New Prosecutor Sought To Combat Rise In Fraud

October 14, 1990|By Alan J. Craver | Alan J. Craver,Staff writer

When the next county executive takes office in December, State's Attorney Joseph I. Cassilly says he'll ask for more money to hire a special prosecutor to investigate fraud cases.

Cassilly said he has made the request in the past, and it has been turned down. He says an additional prosecutor is needed to combat a growing crime trend in Harford County.

"There are more and more fraud cases under investigation," Cassilly said.

"We're going to see indictments on someone for something."

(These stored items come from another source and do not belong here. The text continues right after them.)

-- ==== Sys2Proof/Machine/Datapath.lean ====
section
/-! DEFINITION. The signal path of one sample: dither, dithered phase, router, table read, quantizer, bias
(42_sample_datapath.md). -/

namespace Sys2Proof.Machine

/-- R141: `lcg * LCG_C + 1`, modulo 2^64. The constant stands on the left so that Lean's unifier, which may compare the new
value with the old, does not count up to it. -/
def ditherNext (lcg : Word) : Word := Config.lcgC * lcg + Config.lcgInc

/-- R143: `pd = zext_64(r[63:48]) << 38`. -/
def phaseDither (r : Word) : Word := (r.extractLsb' 48 16).setWidth 64 <<< Config.pdShift

/-- R148: the amplitude dither of channel 0, `r[47:40]`. -/
def ampDither0 (r : Word) : Byte := r.extractLsb' 40 8

/-- R148: the amplitude dither of channel 1, `r[39:32]`. -/
def ampDither1 (r : Word) : Byte := r.extractLsb' 32 8

/-- R148: the amplitude dither of channel 2, `r[31:24]`. -/
def ampDither2 (r : Word) : Byte := r.extractLsb' 24 8

/-- R145, R146: the table index of a phase, its top ten bits. -/
def tableIndex (ph : Word) : BitVec 10 := ph.extractLsb' Config.tShift 10

/-- R149: `floor((v + d) / 256)`, rounding toward minus infinity. -/
def quantize (v : BitVec 16) (d : Byte) : Int := (v.toInt + (d.toNat : Int)) / Config.outStep

/-- R150: the output code, the quantized value plus the bias 128. -/
def outCode (v : BitVec 16) (d : Byte) : Byte := BitVec.ofInt 8 (quantize v d + (Config.mid.toNat : Int))

/-- R144 to R150: the code of one lane, from the dithered phase, the lane's shift and the lane's dither (R154). -/
def laneCode (ph shift : Word) (d : Byte) : Byte := outCode (sineRom (tableIndex (ph + shift))) d

/-- R140, R144: the beat of a sample while transmitting, from the new dither word `r`. Channel 0 has no shift (R145). -/
def signalBeat (r : Word) (s : State) : Beat where
  ch0 := laneCode (s.phase + phaseDither r) 0 (ampDither0 r)
  ch1 := laneCode (s.phase + phaseDither r) s.shift1 (ampDither1 r)
  ch2 := laneCode (s.phase + phaseDither r) s.shift2 (ampDither2 r)
  last := outLast s

/-- R152: the beat of an idle sample, the mid-scale code on every channel, undithered. -/
def idleBeat (s : State) : Beat where
  ch0 := Config.mid
  ch1 := Config.mid
  ch2 := Config.mid
  last := outLast s

end Sys2Proof.Machine
end

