-- ==== Sys2Proof/Machine/Scheduler.lean ====
section
/-! DEFINITION. The WSPR symbol scheduler (41_fill_scheduler.md): start condition, START, ADVANCE, END; and SAMPLE, which
joins it with the signal path (R140). -/

namespace Sys2Proof.Machine

/-- R122: idle, and `now mod 120 = 1`. -/
def startCondition (s : State) : Bool := !s.active && s.wallSec.toNat % Config.period == Config.phaseSec

/-- R123, R129: the word of a tone, `base_freq + symbol_step * symbol`, modulo 2^64. -/
def toneWord (base step : Word) (sym : Sym) : Word := base + step * sym.setWidth 64

/-- R123, R31: `(band_index + 1) mod freq_count`. A zero count cannot arise in READY (R123): a free value [9]. -/
def nextBand (s : State) : BitVec 32 :=
  if s.freqCount.toNat = 0 then Config.bandModZero s.bandIndex
  else BitVec.ofNat 32 ((s.bandIndex.toNat + 1) % s.freqCount.toNat)

/-- START (R123). `base_freq` is read with the old `band_index`; `freq` is computed from the new `base_freq`. -/
def startFrame (s : State) : State :=
  { s with
    symbolIndex := 0
    symbolPhase := 0
    phase := 0
    baseFreq := ftabRead s s.bandIndex.toNat
    bandIndex := nextBand s
    freq := toneWord (ftabRead s s.bandIndex.toNat) s.symbolStep (stabRead s 0)
    shift1 := if s.swapOnStart then s.shift2 else s.shift1
    shift2 := if s.swapOnStart then s.shift1 else s.shift2
    active := true }

/-- The scheduler evaluation of a FILL (R120, R122): START exactly when its condition holds. -/
def schedule (s : State) : State := if startCondition s then startFrame s else s

/-- END (R130): `active <- 0`, and nothing else. -/
def endFrame (s : State) : State := { s with active := false }

/-- R129: the tone update, with the `symbol_index` as it stands. -/
def toneUpdate (s : State) : State :=
  { s with freq := toneWord s.baseFreq s.symbolStep (stabRead s s.symbolIndex.toNat) }

/-- R128 to R130: what a wrap of `symbol_phase` does. -/
def symbolBoundary (s : State) : State :=
  let s1 := { s with symbolIndex := s.symbolIndex + 1 }
  if s1.symbolIndex.toNat < Config.nsym then toneUpdate s1 else endFrame s1

/-- R126, R127: the two accumulators. -/
def accumulate (s : State) : State :=
  { s with phase := s.phase + s.freq, symbolPhase := s.symbolPhase + s.symbolStep }

/-- R128: the symbol-phase addition wraps, the new value being less than the old. -/
def symbolWraps (s : State) : Bool := (s.symbolPhase + s.symbolStep).ult s.symbolPhase

/-- ADVANCE (R125). -/
def advance (s : State) : State :=
  if symbolWraps s then symbolBoundary (accumulate s) else accumulate s

/-- R140, R141: the dither generator's step, first in every sample, idle or not. -/
def ditherStep (s : State) : State := { s with lcg := ditherNext s.lcg }

/-- SAMPLE (R140): dither, then one beat from the state as it stands, then ADVANCE; `active` is tested once. -/
def sample (s : State) : State :=
  if s.active then advance (emit (signalBeat (ditherNext s.lcg) s) (ditherStep s))
  else emit (idleBeat s) (ditherStep s)

end Sys2Proof.Machine
end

A county grand jury last month indicted R. Brooke Boyle, a former car dealer, on a total of 75 charges of bilking a total of $300,000 from his customers, suppliers, banks and the state. It's one of the biggest white-collar fraud cases the county has had.

In the past, the county's fraud cases have ranged from investment scams to employee thefts to fake home-improvement offers, said Cassilly.

But investigating fraud cases is difficult, he said.

The cases are time consuming and police investigators are often pulled away to handle other crimes.

With a special prosecutor handling only fraud cases, the State's Attorney's office would not have to rely on the police to investigate them, Cassilly said.

Cassilly said he believes Harford's growing number of wealthy residents and proximity to large cities makes the county a target for scam artists.

In addition, the weakening economy and resulting business failures might turn business leaders to fraud to make an extra buck or keep their companies afloat, Cassilly said.

Meanwhile, state police have established a new program aimed at reducing telemarketing and mail fraud cases.

The Scam Awareness and Prevention Program calls for representatives from police agencies, county state's attorneys' offices and community groups to provide lectures and crime-prevention seminars.

Cassilly said residents can take several steps to protect themselves from fraud.

"It's the kind of thing that if someone gives you an offer that seems too good to be true, it is probably too good to be true," Cassilly said.

Cassilly advises people to get references and check with investors if they are offered an investment deal.